■ Task objective: Here is the task for the records below: repeat exactly the lines from the one with "-- ==== Sys2Proof/Laws/KeepsFaost.lean" to the one with "open Sys2Proof", both included, and nothing else.

Task inputs Start Marker

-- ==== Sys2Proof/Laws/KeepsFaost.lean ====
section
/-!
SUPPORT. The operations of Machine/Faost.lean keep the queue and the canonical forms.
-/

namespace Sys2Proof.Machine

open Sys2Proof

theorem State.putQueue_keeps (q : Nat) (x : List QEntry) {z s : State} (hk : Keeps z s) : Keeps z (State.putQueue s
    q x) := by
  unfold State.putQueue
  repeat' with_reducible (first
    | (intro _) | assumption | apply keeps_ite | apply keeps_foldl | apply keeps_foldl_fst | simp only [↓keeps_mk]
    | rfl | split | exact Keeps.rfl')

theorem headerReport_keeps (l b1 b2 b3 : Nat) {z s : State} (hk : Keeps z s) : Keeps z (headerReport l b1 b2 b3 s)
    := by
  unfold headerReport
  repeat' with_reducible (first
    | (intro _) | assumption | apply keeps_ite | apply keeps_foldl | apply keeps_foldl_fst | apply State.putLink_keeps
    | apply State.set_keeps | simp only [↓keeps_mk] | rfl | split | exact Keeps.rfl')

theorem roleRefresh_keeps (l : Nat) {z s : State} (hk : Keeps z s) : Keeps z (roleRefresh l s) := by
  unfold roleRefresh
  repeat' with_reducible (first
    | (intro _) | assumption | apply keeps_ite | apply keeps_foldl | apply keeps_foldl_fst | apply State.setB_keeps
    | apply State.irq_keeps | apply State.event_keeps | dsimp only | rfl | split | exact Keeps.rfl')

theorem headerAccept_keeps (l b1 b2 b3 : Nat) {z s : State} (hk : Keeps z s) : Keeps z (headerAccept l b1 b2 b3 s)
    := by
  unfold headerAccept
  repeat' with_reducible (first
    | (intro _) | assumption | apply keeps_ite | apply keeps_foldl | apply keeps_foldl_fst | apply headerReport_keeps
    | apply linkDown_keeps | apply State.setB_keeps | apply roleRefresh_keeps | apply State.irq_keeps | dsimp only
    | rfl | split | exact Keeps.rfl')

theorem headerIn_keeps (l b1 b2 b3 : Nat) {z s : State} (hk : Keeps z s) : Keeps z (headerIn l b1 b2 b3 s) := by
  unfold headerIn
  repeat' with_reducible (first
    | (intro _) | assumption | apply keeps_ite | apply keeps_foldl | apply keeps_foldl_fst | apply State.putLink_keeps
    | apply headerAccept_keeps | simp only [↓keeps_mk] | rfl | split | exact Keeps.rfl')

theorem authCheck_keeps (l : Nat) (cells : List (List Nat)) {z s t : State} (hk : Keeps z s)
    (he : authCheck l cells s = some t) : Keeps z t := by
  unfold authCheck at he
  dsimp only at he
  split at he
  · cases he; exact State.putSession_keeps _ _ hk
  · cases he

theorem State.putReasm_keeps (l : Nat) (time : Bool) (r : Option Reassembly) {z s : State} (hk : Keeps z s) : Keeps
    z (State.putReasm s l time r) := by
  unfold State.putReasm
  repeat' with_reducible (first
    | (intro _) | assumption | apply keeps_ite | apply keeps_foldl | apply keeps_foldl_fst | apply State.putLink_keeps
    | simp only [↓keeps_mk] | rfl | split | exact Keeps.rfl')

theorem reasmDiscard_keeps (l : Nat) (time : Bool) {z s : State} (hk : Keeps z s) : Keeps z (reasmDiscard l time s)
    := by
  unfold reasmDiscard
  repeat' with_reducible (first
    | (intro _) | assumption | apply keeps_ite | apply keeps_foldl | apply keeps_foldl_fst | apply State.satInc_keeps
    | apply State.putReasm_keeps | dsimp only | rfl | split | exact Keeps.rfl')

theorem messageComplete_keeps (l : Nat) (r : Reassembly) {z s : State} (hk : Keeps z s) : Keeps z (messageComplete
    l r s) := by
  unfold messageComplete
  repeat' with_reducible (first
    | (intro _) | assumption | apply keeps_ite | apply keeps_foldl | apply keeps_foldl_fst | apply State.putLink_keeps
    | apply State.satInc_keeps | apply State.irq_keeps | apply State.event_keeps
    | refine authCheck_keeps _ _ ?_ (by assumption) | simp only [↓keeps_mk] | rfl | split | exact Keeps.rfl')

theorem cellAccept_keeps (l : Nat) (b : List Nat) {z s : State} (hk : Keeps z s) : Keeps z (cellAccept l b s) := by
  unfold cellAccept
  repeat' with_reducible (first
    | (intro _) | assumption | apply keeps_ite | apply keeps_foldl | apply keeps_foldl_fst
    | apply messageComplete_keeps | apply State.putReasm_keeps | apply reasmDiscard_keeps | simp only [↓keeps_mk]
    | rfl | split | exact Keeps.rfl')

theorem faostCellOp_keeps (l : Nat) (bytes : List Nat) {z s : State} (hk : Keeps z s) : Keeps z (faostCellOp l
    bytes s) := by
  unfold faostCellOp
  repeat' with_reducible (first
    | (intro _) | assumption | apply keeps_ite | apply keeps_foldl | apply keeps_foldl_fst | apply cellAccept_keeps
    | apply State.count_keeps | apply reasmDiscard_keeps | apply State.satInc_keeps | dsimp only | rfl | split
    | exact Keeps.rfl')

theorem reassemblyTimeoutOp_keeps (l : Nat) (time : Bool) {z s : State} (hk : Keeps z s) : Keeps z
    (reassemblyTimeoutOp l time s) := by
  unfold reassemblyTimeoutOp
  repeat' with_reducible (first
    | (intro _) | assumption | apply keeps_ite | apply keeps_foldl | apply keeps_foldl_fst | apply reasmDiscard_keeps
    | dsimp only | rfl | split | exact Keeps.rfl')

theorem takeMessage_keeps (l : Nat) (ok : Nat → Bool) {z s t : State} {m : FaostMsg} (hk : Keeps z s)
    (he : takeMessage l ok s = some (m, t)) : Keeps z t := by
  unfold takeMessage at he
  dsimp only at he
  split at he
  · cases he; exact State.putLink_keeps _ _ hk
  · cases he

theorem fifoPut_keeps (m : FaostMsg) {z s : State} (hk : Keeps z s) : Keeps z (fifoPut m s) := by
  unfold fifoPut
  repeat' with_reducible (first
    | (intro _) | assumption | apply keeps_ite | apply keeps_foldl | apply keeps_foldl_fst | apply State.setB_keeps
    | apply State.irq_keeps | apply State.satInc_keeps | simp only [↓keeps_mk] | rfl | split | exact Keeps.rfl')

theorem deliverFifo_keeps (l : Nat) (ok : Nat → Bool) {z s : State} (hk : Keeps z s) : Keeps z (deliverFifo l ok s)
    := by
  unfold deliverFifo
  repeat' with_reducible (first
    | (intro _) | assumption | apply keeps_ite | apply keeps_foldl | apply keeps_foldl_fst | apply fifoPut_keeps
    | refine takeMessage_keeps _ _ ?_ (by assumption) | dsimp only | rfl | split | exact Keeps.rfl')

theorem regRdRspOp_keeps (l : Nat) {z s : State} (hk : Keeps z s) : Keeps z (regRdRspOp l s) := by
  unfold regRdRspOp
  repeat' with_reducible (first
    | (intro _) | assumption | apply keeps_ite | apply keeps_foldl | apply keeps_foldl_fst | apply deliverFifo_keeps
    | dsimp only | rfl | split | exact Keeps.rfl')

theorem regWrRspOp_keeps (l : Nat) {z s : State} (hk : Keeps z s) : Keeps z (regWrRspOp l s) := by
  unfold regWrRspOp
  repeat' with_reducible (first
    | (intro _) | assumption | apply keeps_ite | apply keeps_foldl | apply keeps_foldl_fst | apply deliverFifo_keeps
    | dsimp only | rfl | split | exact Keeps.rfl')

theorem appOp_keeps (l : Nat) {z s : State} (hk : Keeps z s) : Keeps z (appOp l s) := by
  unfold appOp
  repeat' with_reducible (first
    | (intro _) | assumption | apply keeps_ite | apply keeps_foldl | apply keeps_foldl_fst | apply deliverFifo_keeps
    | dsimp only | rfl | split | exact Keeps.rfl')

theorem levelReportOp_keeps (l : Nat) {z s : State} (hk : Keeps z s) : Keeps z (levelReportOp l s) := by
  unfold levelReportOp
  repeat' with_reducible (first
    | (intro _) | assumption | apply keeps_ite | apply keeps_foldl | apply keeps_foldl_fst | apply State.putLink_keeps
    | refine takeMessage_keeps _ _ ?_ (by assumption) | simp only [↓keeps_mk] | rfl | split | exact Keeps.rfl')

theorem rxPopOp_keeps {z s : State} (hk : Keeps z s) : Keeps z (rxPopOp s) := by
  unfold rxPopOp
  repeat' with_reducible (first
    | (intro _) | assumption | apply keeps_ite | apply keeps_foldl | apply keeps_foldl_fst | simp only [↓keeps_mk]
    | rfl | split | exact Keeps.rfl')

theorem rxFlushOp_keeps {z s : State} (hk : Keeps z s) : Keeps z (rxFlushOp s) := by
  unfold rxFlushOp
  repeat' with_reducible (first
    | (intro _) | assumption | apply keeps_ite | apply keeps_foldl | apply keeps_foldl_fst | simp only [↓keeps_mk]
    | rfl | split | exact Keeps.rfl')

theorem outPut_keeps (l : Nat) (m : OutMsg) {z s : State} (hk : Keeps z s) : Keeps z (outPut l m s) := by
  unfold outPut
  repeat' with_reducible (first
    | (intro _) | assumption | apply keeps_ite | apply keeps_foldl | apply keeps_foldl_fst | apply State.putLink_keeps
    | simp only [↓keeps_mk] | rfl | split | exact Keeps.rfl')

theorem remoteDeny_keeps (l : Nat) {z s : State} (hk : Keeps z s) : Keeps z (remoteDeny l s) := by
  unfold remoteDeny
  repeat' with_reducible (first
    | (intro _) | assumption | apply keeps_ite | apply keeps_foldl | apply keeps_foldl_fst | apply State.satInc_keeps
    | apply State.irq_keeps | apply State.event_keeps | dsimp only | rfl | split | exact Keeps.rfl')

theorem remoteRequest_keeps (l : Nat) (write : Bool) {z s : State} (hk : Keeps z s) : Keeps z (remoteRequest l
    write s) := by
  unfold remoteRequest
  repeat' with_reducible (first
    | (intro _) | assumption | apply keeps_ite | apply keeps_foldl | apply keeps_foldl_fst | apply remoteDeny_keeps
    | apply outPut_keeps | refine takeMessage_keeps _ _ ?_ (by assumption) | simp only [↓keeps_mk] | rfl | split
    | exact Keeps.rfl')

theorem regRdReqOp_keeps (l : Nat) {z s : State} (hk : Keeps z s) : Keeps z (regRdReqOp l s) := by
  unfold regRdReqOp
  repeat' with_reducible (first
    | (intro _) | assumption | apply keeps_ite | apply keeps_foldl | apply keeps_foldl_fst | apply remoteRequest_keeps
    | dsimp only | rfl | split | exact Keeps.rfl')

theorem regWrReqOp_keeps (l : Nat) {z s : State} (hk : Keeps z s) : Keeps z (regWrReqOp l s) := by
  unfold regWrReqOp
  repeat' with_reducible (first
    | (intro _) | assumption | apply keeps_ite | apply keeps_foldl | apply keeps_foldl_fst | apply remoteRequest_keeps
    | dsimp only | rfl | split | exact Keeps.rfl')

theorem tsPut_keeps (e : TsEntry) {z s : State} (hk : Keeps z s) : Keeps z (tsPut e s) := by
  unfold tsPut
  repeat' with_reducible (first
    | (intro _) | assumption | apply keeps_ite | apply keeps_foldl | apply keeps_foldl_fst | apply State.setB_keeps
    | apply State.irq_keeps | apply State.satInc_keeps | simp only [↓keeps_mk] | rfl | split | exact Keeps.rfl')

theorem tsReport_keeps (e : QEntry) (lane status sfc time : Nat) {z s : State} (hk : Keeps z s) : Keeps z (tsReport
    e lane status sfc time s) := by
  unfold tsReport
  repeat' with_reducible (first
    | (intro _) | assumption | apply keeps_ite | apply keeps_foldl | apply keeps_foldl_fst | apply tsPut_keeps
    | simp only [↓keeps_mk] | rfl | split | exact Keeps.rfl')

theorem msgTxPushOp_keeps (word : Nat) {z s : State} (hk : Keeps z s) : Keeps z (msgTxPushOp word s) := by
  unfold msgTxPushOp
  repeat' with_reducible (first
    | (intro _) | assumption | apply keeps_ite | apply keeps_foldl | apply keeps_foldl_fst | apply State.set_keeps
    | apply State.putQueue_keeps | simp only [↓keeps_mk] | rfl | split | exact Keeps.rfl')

Task inputs End Marker
Task inputs Start Marker

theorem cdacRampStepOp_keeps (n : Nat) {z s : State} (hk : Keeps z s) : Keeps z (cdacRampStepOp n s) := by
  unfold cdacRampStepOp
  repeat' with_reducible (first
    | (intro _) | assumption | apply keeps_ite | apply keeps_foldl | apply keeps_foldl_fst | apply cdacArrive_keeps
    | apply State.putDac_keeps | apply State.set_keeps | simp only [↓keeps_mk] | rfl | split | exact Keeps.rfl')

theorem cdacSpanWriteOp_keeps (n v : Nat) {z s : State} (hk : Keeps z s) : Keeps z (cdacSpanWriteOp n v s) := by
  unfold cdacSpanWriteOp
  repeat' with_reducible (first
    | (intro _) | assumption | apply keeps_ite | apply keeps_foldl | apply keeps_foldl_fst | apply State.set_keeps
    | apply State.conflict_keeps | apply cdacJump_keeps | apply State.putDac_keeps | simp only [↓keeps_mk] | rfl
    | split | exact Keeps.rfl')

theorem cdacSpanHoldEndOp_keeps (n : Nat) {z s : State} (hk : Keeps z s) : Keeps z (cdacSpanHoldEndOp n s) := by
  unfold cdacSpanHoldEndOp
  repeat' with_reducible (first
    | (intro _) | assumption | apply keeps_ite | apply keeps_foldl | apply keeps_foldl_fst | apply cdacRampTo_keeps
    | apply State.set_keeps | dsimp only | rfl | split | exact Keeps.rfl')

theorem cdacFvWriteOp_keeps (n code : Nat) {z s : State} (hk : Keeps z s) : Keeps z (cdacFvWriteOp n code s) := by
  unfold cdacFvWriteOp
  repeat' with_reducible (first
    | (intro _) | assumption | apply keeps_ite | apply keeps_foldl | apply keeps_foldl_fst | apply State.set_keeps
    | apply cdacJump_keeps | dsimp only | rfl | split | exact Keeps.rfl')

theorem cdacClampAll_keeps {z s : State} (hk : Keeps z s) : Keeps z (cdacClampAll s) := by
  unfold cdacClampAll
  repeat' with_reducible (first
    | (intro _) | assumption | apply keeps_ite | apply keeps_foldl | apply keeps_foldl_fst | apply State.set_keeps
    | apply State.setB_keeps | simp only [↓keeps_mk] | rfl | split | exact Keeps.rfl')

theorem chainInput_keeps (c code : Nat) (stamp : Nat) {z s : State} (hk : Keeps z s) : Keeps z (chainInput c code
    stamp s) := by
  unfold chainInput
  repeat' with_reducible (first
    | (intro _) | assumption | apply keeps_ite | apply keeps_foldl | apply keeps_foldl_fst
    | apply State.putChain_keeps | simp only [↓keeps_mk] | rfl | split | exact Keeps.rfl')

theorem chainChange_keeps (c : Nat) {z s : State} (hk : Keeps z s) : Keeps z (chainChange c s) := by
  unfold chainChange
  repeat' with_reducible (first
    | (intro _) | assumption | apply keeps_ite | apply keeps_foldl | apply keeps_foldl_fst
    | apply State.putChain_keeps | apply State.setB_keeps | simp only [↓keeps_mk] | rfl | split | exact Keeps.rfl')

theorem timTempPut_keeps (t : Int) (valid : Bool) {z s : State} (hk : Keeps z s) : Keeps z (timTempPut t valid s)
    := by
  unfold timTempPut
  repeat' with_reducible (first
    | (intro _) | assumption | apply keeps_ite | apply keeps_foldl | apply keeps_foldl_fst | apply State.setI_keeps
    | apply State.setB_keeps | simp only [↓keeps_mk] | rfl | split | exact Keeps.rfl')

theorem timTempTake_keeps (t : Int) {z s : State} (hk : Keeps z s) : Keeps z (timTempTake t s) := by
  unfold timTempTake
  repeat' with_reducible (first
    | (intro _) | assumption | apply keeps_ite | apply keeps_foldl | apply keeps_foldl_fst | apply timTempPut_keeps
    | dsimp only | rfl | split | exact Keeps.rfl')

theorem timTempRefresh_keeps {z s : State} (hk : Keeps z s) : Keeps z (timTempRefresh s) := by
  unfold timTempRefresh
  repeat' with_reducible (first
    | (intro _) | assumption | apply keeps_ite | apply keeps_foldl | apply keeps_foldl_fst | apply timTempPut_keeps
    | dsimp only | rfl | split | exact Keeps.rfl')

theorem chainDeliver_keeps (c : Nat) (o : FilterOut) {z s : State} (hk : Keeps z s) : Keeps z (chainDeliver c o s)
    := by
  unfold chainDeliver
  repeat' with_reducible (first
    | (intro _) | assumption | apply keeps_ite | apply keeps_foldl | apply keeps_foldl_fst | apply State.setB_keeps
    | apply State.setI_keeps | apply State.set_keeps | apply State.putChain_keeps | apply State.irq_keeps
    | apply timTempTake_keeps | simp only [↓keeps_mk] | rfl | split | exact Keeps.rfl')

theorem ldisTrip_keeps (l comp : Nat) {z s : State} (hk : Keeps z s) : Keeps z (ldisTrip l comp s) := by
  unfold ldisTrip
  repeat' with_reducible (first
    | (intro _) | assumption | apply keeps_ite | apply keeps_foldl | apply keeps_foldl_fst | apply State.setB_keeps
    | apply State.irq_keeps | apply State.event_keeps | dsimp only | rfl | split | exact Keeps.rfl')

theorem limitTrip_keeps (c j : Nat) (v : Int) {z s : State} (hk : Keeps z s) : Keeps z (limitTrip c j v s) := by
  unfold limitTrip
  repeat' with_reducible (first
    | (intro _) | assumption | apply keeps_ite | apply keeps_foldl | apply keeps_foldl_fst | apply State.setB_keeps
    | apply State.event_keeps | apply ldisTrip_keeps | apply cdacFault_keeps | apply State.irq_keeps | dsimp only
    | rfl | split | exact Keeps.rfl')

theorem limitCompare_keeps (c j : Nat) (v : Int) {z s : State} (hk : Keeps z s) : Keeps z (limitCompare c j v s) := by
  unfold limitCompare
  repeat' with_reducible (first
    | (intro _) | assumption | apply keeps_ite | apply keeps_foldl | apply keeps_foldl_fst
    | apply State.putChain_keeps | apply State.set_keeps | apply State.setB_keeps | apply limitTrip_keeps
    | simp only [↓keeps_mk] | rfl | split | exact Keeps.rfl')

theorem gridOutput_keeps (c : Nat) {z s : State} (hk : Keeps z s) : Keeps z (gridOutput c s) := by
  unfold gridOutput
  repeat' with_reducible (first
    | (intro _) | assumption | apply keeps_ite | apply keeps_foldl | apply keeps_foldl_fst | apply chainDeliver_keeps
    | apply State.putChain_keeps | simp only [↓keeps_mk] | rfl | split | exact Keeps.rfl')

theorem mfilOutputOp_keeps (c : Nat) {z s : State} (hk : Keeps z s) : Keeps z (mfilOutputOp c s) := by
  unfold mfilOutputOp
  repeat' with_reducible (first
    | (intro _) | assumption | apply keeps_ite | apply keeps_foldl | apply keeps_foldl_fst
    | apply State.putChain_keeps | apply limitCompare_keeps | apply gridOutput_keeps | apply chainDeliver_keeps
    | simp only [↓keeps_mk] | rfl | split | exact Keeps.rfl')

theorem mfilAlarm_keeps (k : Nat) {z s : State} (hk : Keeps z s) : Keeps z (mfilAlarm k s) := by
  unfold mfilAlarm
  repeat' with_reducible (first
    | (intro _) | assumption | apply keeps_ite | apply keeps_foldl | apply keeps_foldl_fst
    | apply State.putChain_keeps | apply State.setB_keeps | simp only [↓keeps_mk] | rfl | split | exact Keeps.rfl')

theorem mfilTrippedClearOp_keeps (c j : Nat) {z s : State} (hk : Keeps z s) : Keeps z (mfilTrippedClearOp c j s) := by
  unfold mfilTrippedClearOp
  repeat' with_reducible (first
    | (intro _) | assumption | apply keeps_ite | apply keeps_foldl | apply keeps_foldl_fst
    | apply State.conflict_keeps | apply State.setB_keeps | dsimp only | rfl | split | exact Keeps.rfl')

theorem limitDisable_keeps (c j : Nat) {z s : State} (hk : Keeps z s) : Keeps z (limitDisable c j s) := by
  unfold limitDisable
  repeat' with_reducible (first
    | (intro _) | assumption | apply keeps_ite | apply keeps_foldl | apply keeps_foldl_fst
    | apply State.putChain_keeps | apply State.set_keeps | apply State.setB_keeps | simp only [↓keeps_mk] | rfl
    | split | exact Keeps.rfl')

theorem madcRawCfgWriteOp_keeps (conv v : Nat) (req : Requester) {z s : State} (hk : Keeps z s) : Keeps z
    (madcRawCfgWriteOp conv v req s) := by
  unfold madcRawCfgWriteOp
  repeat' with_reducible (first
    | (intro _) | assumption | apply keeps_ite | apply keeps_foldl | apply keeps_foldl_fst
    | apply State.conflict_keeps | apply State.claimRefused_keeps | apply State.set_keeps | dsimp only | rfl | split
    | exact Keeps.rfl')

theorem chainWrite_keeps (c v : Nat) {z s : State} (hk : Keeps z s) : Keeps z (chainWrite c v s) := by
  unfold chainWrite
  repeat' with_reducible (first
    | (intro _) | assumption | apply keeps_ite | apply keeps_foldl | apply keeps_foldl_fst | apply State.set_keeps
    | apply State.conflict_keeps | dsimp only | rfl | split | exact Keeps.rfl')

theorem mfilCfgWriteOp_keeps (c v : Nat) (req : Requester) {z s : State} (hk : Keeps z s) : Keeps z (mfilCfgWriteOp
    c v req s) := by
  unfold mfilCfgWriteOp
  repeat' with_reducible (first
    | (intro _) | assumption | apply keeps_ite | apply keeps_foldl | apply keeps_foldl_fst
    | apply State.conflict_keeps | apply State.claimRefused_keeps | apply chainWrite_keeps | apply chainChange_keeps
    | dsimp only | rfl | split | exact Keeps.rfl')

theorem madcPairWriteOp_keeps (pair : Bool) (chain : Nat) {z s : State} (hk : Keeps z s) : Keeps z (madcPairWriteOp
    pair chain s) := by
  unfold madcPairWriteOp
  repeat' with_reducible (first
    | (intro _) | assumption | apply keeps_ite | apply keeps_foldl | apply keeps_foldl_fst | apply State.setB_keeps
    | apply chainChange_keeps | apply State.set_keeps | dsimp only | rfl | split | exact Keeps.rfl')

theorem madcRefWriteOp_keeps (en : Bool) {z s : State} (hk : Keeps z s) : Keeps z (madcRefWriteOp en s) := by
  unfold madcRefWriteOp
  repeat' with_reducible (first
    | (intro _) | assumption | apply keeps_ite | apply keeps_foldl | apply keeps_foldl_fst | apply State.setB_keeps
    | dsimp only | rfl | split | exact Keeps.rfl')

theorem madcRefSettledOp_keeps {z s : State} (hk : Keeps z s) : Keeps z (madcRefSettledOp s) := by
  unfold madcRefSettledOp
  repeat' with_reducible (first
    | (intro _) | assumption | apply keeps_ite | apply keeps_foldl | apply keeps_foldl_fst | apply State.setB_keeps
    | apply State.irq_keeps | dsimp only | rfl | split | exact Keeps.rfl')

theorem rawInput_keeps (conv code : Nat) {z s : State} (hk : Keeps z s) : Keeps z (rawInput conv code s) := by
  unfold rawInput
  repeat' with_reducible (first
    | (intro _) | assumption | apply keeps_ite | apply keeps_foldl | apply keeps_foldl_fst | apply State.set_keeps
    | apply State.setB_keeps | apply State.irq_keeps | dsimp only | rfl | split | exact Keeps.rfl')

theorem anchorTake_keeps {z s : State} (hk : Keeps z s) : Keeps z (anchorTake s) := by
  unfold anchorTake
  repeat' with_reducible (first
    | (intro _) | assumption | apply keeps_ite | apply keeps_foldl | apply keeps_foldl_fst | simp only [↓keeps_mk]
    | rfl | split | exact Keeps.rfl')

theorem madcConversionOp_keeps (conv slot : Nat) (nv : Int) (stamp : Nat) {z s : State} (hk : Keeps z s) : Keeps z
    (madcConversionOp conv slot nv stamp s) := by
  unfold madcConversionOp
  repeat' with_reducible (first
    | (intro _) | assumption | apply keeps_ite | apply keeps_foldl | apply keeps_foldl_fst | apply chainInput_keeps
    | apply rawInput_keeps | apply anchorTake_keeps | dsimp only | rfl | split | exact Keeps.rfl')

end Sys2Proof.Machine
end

Task inputs End Marker

■ Exercise response:
-- ==== Sys2Proof/Laws/KeepsFaost.lean ====
section
/-!
SUPPORT. The operations of Machine/Faost.lean keep the queue and the canonical forms.
-/

namespace Sys2Proof.Machine

open Sys2Proof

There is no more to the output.